▼
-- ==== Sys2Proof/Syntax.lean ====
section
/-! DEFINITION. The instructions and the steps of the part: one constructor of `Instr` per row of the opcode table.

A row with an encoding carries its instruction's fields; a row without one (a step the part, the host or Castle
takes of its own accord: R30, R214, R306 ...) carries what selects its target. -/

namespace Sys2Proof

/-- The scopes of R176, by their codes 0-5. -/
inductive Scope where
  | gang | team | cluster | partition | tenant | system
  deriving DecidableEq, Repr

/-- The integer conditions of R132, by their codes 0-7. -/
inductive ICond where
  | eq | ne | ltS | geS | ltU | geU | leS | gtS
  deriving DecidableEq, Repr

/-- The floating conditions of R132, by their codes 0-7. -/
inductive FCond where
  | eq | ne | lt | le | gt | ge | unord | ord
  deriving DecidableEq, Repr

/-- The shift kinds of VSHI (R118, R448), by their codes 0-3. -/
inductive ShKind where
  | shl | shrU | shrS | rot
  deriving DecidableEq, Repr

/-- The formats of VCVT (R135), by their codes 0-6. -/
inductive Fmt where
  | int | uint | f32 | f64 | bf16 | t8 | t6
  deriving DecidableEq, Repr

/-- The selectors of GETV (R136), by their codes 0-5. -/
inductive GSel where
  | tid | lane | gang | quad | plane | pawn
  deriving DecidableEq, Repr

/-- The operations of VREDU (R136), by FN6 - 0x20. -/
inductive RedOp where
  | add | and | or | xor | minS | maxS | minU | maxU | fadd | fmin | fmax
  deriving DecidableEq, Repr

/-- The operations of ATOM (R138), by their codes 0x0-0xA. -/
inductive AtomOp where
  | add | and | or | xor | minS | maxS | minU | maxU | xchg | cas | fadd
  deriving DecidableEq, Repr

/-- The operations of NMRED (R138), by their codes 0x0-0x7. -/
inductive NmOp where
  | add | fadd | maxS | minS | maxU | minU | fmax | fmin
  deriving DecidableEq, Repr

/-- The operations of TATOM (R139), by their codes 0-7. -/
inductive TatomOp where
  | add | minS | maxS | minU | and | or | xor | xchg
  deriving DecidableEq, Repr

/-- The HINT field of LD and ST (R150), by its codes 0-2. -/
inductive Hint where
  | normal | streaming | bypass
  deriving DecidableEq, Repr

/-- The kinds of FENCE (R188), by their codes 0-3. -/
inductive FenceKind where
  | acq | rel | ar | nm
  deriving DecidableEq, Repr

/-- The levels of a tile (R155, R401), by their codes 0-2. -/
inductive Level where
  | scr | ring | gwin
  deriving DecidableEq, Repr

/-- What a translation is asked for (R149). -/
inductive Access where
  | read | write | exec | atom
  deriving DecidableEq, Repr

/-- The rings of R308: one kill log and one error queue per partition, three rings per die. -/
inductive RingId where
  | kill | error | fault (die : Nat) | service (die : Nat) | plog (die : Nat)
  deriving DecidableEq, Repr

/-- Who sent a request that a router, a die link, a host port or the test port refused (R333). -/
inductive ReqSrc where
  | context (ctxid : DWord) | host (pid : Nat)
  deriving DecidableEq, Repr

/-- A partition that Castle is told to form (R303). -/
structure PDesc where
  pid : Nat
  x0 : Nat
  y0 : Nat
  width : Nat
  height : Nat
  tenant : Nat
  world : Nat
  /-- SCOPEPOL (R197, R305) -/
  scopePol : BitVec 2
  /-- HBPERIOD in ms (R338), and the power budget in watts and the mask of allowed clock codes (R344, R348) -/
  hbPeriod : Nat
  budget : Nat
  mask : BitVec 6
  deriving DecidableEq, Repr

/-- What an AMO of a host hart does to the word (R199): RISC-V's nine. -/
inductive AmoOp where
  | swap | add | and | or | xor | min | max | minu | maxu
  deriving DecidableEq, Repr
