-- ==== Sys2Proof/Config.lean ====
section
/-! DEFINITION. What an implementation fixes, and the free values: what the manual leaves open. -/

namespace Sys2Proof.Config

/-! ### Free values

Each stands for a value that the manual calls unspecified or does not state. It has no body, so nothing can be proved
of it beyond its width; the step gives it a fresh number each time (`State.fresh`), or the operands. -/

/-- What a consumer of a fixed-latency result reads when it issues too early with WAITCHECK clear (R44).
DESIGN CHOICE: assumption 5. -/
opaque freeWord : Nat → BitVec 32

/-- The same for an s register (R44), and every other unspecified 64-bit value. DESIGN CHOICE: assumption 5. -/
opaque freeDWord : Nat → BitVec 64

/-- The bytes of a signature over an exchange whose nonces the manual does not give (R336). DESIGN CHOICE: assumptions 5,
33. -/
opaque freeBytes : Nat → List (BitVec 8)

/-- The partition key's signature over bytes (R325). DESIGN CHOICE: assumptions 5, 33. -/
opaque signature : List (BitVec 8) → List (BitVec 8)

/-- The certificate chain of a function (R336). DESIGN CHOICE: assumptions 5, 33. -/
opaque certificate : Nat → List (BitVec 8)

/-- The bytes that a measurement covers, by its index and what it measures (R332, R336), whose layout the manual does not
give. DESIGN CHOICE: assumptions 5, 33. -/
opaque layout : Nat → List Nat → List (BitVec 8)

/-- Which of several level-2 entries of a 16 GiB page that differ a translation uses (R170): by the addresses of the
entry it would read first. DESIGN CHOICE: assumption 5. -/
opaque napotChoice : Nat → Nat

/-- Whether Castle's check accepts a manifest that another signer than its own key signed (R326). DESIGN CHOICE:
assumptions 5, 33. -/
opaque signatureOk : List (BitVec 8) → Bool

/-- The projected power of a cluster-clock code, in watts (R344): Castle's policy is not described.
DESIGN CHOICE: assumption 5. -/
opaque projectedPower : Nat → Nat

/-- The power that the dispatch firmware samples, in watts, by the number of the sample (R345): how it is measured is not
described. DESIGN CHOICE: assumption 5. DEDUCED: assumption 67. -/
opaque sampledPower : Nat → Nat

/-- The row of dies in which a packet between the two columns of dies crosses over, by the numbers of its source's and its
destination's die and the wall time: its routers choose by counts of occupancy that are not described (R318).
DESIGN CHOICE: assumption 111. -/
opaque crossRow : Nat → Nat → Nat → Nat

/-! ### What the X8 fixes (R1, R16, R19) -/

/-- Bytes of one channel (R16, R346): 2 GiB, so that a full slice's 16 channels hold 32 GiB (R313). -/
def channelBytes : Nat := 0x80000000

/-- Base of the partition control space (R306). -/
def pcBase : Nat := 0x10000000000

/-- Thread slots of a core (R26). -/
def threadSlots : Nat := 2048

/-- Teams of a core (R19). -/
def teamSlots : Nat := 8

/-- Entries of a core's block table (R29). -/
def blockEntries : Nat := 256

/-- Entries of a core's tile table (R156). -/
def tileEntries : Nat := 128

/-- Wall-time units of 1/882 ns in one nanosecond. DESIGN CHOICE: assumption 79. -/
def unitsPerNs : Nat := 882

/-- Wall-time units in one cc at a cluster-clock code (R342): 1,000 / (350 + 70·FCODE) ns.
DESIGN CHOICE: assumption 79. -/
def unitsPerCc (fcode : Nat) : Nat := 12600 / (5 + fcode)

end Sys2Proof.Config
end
▲
PROBLEM REQUIREMENTS ▸
Using the records above, output exactly the lines from the one containing "table (R29). -/" through the last line, and no others.

TASK RESPONSE ▸
/-- Entries of a core's block table (R29). -/
def blockEntries : Nat := 256

/-- Entries of a core's tile table (R156). -/
def tileEntries : Nat := 128

/-- Wall-time units of 1/882 ns in one nanosecond. DESIGN CHOICE: assumption 79. -/
def unitsPerNs : Nat := 882

/-- Wall-time units in one cc at a cluster-clock code (R342): 1,000 / (350 + 70·FCODE) ns.
DESIGN CHOICE: assumption 79. -/
def unitsPerCc (fcode : Nat) : Nat := 12600 / (5 + fcode)

end Sys2Proof.Config
end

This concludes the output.